Object detection networks are used to detect and localize objects within an image or video. These networks can be used in a wide range of applications, such as autonomous vehicles, surveillance systems, object tracking in videos, human-computer interaction, and advanced driver assistance systems. Object detection has become a crucial part of computer vision and has seen significant improvements in recent years, thanks to deep learning.

In [None]:
import torch
import torchvision
from torchvision.models.detection import fasterrcnn_resnet50_fpn
from pycocotools.coco import COCO
import torchvision.transforms as transforms
import numpy as np
from PIL import Image
import matplotlib.pyplot as plt
import cv2
from torchvision.utils import draw_bounding_boxes
from torchvision.transforms.functional import to_pil_image
from torchvision.transforms.functional import pil_to_tensor

First, let's set up some transforms we are going to use on our input image. We need to resize the image and convert it to a torch tensor so that we can pass it to the model. We will also need a separate version of the image, which we keep as a PIL image , so that we can use it to plot the bounding boxes of the items detected by the model.

In [None]:
# This transform resizes the image, and converts it to a tensor to use as an input to the model
transform = transforms.Compose([
    transforms.Resize(800),
    transforms.ToTensor(),
])

# This transform just resizes the image, and keeps it as a PIL image. We will use it for plotting the bounding boxes
resize_transform=transforms.Resize(800)

Next, we need to import the image, ensuring it is converted to RGB format, and then use the transforms we composed in the previous code block to transform the image.


In [None]:
img = Image.open('street_scene.jpg').convert('RGB')
image_for_output=pil_to_tensor(img)

image_for_output=resize_transform(image_for_output)
img_tensor = transform(img).unsqueeze(0)   

img.show()

Next, we download our pretrained model. We will be using `fasterrcnn_resnet50_fpn`, a popular object detection architecture. It is a two-stage object detector that first generates region proposals and then classifies the regions using a convolutional neural network. The ResNet-50 is a deep residual network that has 50 layers and is used as the backbone network to extract features from the image. The FPN (Feature Pyramidal Network) is used to incorporate features from different scales, making the network more robust to objects of different sizes.

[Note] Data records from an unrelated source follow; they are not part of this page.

-- ==== Sys2Proof/Machine/Thermal.lean ====
section
/-!
DEFINITION. Sensors, Halo estimates and thermal actions (R403 to R407).

Temperatures are in 0.25 °C. A Halo estimate is formed exactly, in µ°C, and rounded down to 0.25 °C.
-/
namespace Sys2Proof.Machine

def State.modTherm (s : State) (f : Therm → Therm) : State := { s with therm := f s.therm }

/-- Sensor of a die at region i. -/
def sensorOf (die i : Nat) : Nat := die * 64 + i

/-- The reading of a sensor in a sample; one that the sample does not give keeps its value. -/
def State.reading (s : State) (x : ThermalSample) (n : Nat) : Int :=
  let l := if n < 64 then x.lumen else if n < 128 then x.shadeL else x.shadeU
  l.getD (n % 64) (sget 0 s.therm.raw n)

/-- k · p and c of a die in µ°C. -/
def haloTerm (die p : Nat) : Int := (((Config.haloK die).toNat * p : Nat) : Int)
def haloBase (die : Nat) : Int := (Config.haloC die).toInt * 10000

/-- The Halo estimate of sensor n from readings t (R404): none where it needs a suspect sensor. -/
def haloOf (suspect : List Nat) (t : Nat → Int) (p : Nat → Nat) (n : Nat) : Option Int :=
  let i := n % 64
  let die := n / 64
  if die == 0 then
    if suspect.contains (sensorOf 1 i) || suspect.contains (sensorOf 2 i) then none
    else some (((t (sensorOf 1 i) + t (sensorOf 2 i)) * 125000 + haloTerm 0 (p i) + haloBase 0) / 250000)
  else if suspect.contains i then none
  else some ((t i * 250000 - haloTerm die (p i) + haloBase die) / 250000)

/-- The largest unsuspected reading of the three dies at region i. -/
def bestReading (suspect : List Nat) (t : Nat → Int) (i : Nat) : Option Int :=
  [i, 64 + i, 128 + i].foldl (fun m n =>
    if suspect.contains n then m
    else match m with
      | none => some (t n)
      | some x => some (max x (t n))) none

/-- The control temperature of region n (R404, R405). Where no sensor of the three dies is unsuspected, the manual states
none: a free value. -/
def State.controlTemp (s : State) (t : Nat → Int) (n : Nat) (halo : Option Int) : Int × State :=
  match halo with
  | some h => (if s.therm.suspect.contains n then h + 20 else t n, s)
  | none => match bestReading s.therm.suspect t (n % 64) with
    | some x => (x + 40, s)
    | none =>
      let r := s.free
      (signedOf 12 (r.1.toNat % 4096), r.2)

/-- The sensors are read: readings, estimates and control temperatures. -/
def State.senseAll (s : State) (x : ThermalSample) : State :=
  let t := s.reading x
  let ns := List.range 192
  let halos := ns.map fun n => (n, haloOf s.therm.suspect t (fun i => x.powerW.getD i 0) n)
  let (ctl, s) := halos.foldl (fun (acc, s) (n, h) =>
    let r := State.controlTemp s t n h
    (acc ++ [(n, r.1)], r.2)) (([] : Sparse Int), s)
  s.modTherm fun y => { y with
    raw := ns.map fun n => (n, t n)
    halo := halos.filterMap fun (n, h) => h.map fun v => (n, v)
    ctl := ctl }

/-- A sensor whose estimate stood more than 6 °C above it for 1,000 samples becomes suspect (R405). -/
def State.suspectSensor (s : State) (n : Nat) : State :=
  let s := s.modTherm fun y => { y with
    suspect := insNat n y.suspect
    fused := if s.fuseOk 4 then insNat n y.fused else y.fused
    overs := sdel y.overs n }
  let s := s.raise thermPage 3
  (s.agRecord 0x2008 [n / 64, n % 64, fieldOf 12 (sget 0 s.therm.raw n), fieldOf 12 (sget 0 s.therm.halo n)]).holdRequest 5

def State.suspectCheck (s : State) : State :=
  (List.range 192).foldl (fun s n =>
    if s.therm.suspect.contains n then s
    else match sfind s.therm.halo n with
      | some h =>
        if h - sget 0 s.therm.raw n > 24 then
          let c := sget 0 s.therm.overs n + 1
          if c ≥ 1000 then s.suspectSensor n else s.modTherm fun y => { y with overs := sput y.overs n c }
        else s.modTherm fun y => { y with overs := sdel y.overs n }
      | none => s.modTherm fun y => { y with overs := sdel y.overs n }) s

/-- Regions whose estimate is not formed (R404). -/
def State.lostCheck (s : State) : State :=
  let lost := (List.range 192).filter fun n => (sfind s.therm.halo n).isNone
  let new := lost.any fun n => !s.therm.lost.contains n
  let s := s.modTherm fun y => { y with lost := lost }
  if new then s.raise thermPage 4 else s

/-- A region reached `lim` at this sample. -/
def reached (was now : Sparse Int) (lim : Int) : Bool :=
  now.any fun e => lim ≤ e.2 && (match sfind was e.1 with
    | some v => decide (v < lim)
    | none => true)

/-- The caps of the regions' tiles, once per ms (R406), and the operating points under them. -/
def State.capStep (s : State) : State :=
  let caps := (List.range 64).foldl (fun (m : Sparse Nat) i =>
    let l := [i, 64 + i, 128 + i].map fun n => sget 0 s.therm.ctl n
    let c := sget 2400 m i
    if l.any (380 ≤ ·) then sset 2400 m i (max 400 (c - 100))
    else if l.all (· < 368) then sset 2400 m i (min 2400 (c + 25)) else m) s.pow.caps
  if caps = s.pow.caps then s
  else
    let s := { s with pow := { s.pow with caps := caps } }
    -- with no phase in progress there is no planned frequency to return to
    let want (s : State) (t : Nat) : Nat := if s.pow.phase.isNone then s.rdN t 0x110 else s.field t 0x2E0 11 0
    let s := s.carryingSites.foldl (fun s t => s.wrN t 0x110 (min (want s t) (s.freqCap t))) s
    (List.range 32).foldl (fun s r => s.setRowMv r) s

/-- Dusk for heat (R406): a region at 103 °C or above for 100 µs; the cause clears when every region was below 95 °C for
1 ms. -/
def State.heatDusk (s : State) : State :=
  let hot := s.therm.ctl.foldl (fun (m : Sparse Nat) e => if 412 ≤ e.2 then sput m e.1 (sget 0 s.therm.hot e.1 + 1) else m) []
  let cool := if s.therm.ctl.all (·.2 < 380) then s.therm.cool + 1 else 0
  let began := hot.any fun e => e.2 == 10
  let s := s.modTherm fun y => { y with hot := hot, cool := cool }
  let s := if began then (s.raise thermPage 2).duskEnter duskThermal else s
  if cool ≥ 100 then s.setFlag powPage offStatus duskThermal false else s

/-- Coolant (R407). -/
def State.coolant (s : State) (x : ThermalSample) : State :=
  let s := ((s.wrN thermPage 0x128 (fieldOf 12 x.coolIn)).wrN thermPage 0x12C (fieldOf 12 x.coolOut)).wrN thermPage 0x130
    (x.flow % 4096)
  let n := if 140 < x.coolIn || x.flow < 200 then s.therm.coolBad + 1 else 0
  let s := s.modTherm fun y => { y with coolBad := n }
  if n == 100000 then s.raise thermPage 5 else s

/-- The thermal page's status and maxima. -/
def State.thermRegs (s : State) : State :=
  let top (d : Nat) : Int := ((s.therm.ctl.filter fun e => e.1 / 64 == d).map (·.2)).foldl max (-2048)
  let s := s.setFlag thermPage offStatus 0 (s.therm.ctl.any (380 ≤ ·.2))
  let s := s.setFlag thermPage offStatus 1 (s.therm.ctl.any (400 ≤ ·.2))
  let s := s.setFlag thermPage offStatus 2 (!s.therm.suspect.isEmpty)
  let s := s.setFlag thermPage offStatus 3 (!s.therm.lost.isEmpty)
  let s := s.wrN thermPage 0x134 (s.therm.suspect.length % 256)
  (List.range 3).foldl (fun s d => s.wrN thermPage (0x114 + 4 * d) (fieldOf 12 (top d))) s

/-- THERMAL_SAMPLE. A reading or a control temperature of 110 °C opens the input switch (R406). -/
def execThermalSample (x : ThermalSample) (s : State) : Host.Outcome State Fault Refusal :=
  runOn s fun s =>
    let was := s.therm.ctl
    let s := ((s.senseAll x).lostCheck).suspectCheck
    let s := if reached was s.therm.ctl 380 then s.raise thermPage 0 else s
    let s := if reached was s.therm.ctl 400 then s.raise thermPage 1 else s
    let s := (s.heatDusk.coolant x).thermRegs
    let s := if s.therm.ticks + 1 < 100 then s.modTherm fun y => { y with ticks := y.ticks + 1 }
      else (s.modTherm fun y => { y with ticks := 0 }).capStep
    if s.therm.raw.any (440 ≤ ·.2) || s.therm.ctl.any (440 ≤ ·.2) then s.stop else s

end Sys2Proof.Machine
end

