-- ==== Sys2Proof/Machine/Orders.lean ====
section
/-!
DEFINITION. Orders from every source: journalling and outcomes (R351, R361, R461, R489), compound pages (R162 to R165,
R497, R518) and the register operations of the management channel (R343, R457).
-/
namespace Sys2Proof.Machine

/-! ## The outcome of an access -/

/-- Ends a register access: its journal entry and the answer to whoever sent it. A refusal by ACCESS of a host store or a
ring command raises HOST_DENIED. The body of a REG_REPLY to a write is the status (assumption 73). -/
def State.accessEnd (s : State) (a : Asker) (e : Option (Nat × JEnt)) (st : Nat) (value : Option Word) : State :=
  let fin (s : State) : State := match e with
    | some (n, e) => s.jFinish n st ((value.getD 0).toNat) e
    | none => s
  match a with
  | .order o =>
    let s := fin s
    let s := match o with
      | .hart _ => if st == stAccess then s.denied else s
      | .ring _ => if st == stAccess then s.denied else s
      | _ => s
    match value with
    | some v => s.say (.reg o v)
    | none => if st == stOk then s else s.say (.status o st)
  | .load h => s.say (.hartLoad h (sound (natLe 4 (value.getD 0).toNat)))
  | .cmd seq =>
    let s := if st == stAccess then s.denied else s
    s.cmdDone seq st (value.getD 0).toNat
  | .session sid ctr =>
    match s.mg.sessions.find? (·.sid == sid) with
    | some x => (fin s).replySess x ctr st (value.elim [] fun v => natLe 4 v.toNat)
    | none => fin s
  | .relay dst tag role =>
    (fin s).sendMgmt dst { op := 3, tag := tag, role := role, arg := 0, src := 0
                           body := natLe 4 (value.elim st (·.toNat)) }

/-! ## Aggregation of tile pages (Table 5.15) -/

inductive Agg where
  | flag
  | count
  | low
  | high
  | same
  | lowS            -- the smallest signed value
deriving DecidableEq, Repr

/-- Fields and classes of a tile page (Tables 5.16, 7.11, 9.7, 12.10, 15.6): highest bit, lowest bit, class. Version is
the minimum; address and none are treated apart. -/
def tileClasses (off : Nat) : List (Nat × Nat × Agg) :=
  if off == 0 then [(31, 0, .same)]
  else if off == 4 then [(7, 0, .low), (15, 8, .low)]
  else if off == offStatus || off == offControl || off == offEvt || off == offEvtEn || off == 0x120 || off == 0x2C4 then
    [(31, 0, .flag)]
  else if off == offErrCount || (0x40 ≤ off && off < 0x100) || off == 0x124 || off == 0x128 || (0x180 ≤ off && off < 0x280) ||
      (0x29C ≤ off && off ≤ 0x2A4) || (0x2C8 ≤ off && off ≤ 0x2D0) then [(31, 0, .count)]
  else if off == 0x100 then [(13, 12, .high), (14, 14, .flag)]
  else if off == 0x104 || off == 0x108 || off == 0x10C || off == 0x110 then [(11, 0, .low)]
  else if off == 0x114 then [(11, 0, .high)]
  else if off == 0x118 then [(7, 0, .low), (15, 11, .high)]
  else if off == 0x11C || off == 0x280 || off == 0x284 || off == 0x294 then [(31, 0, .low)]
  else if 0x140 ≤ off && off < 0x160 then [(6, 0, .count)]
  else if 0x160 ≤ off && off < 0x170 then [(2, 0, .count), (5, 3, .low)]
  else if off == 0x288 then [(7, 0, .same), (23, 8, .same)]
  else if off == 0x28C then [(1, 0, .high)]
  else if off == 0x290 then [(2, 0, .same), (12, 8, .flag)]
  else if off == 0x298 then [(0, 0, .flag)]
  else if off == 0x2C0 then [(5, 0, .count), (21, 16, .count)]
  else if off == 0x2E0 then [(11, 0, .low), (27, 16, .low)]
  else if off == 0x2E4 then [(3, 0, .high)]
  else if off == 0x2E8 then [(15, 0, .lowS)]
  else []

Once the model is downloaded, we set it to evaluation mode using the `eval` command, and pass it our image tensor to predict the object bounding boxes.

In [None]:
object_detection_model = fasterrcnn_resnet50_fpn(pretrained=True, progress=False)
object_detection_model.eval()

# Run inference
with torch.no_grad():
    street_preds = object_detection_model(img_tensor)

The model will output a number of boxes around items it thinks are in the image, each with different confidence scores. We can view the confidence scores as follows. Confidence varies between 0 and 1: 

In [None]:
street_preds[0]["scores"]

We are not too interested in objects it predicted with a low confidence, so let's set a threshold of 0.8 to just select the ones it is pretty certain are there:

In [None]:
# get separate bits, over threshold score
street_preds[0]["boxes"] = street_preds[0]["boxes"][street_preds[0]["scores"] > 0.8]
street_preds[0]["labels"] = street_preds[0]["labels"][street_preds[0]["scores"] > 0.8]
street_preds[0]["scores"] = street_preds[0]["scores"][street_preds[0]["scores"] > 0.8]

As usual for a machine learning model, the labels are currently in integer format, so not very human readable!

In [None]:
street_preds[0]["labels"]

We can import the decoder dictionary, and make the labels human readable. We can also format them for display on the image when we visualise it:

In [None]:
annFile='instances_val2017.json'
coco=COCO(annFile)

street_labels = coco.loadCats(street_preds[0]["labels"].numpy())
street_annot_labels = ["{}-{:.2f}".format(label["name"], prob) for label, prob in zip(street_labels, street_preds[0]["scores"].detach().numpy())]

street_labels

Finally, we use the `draw_bounding_boxes` method from `torchvision.utils` to plot the bounding boxes on the image, and display it.

In [None]:
street_output = draw_bounding_boxes(image=image_for_output,
                             boxes=street_preds[0]["boxes"],
                             labels=street_annot_labels,
                             colors=["red" if label["name"]=="person" else "green" for label in street_labels],
                             width=2
                            )

to_pil_image(street_output)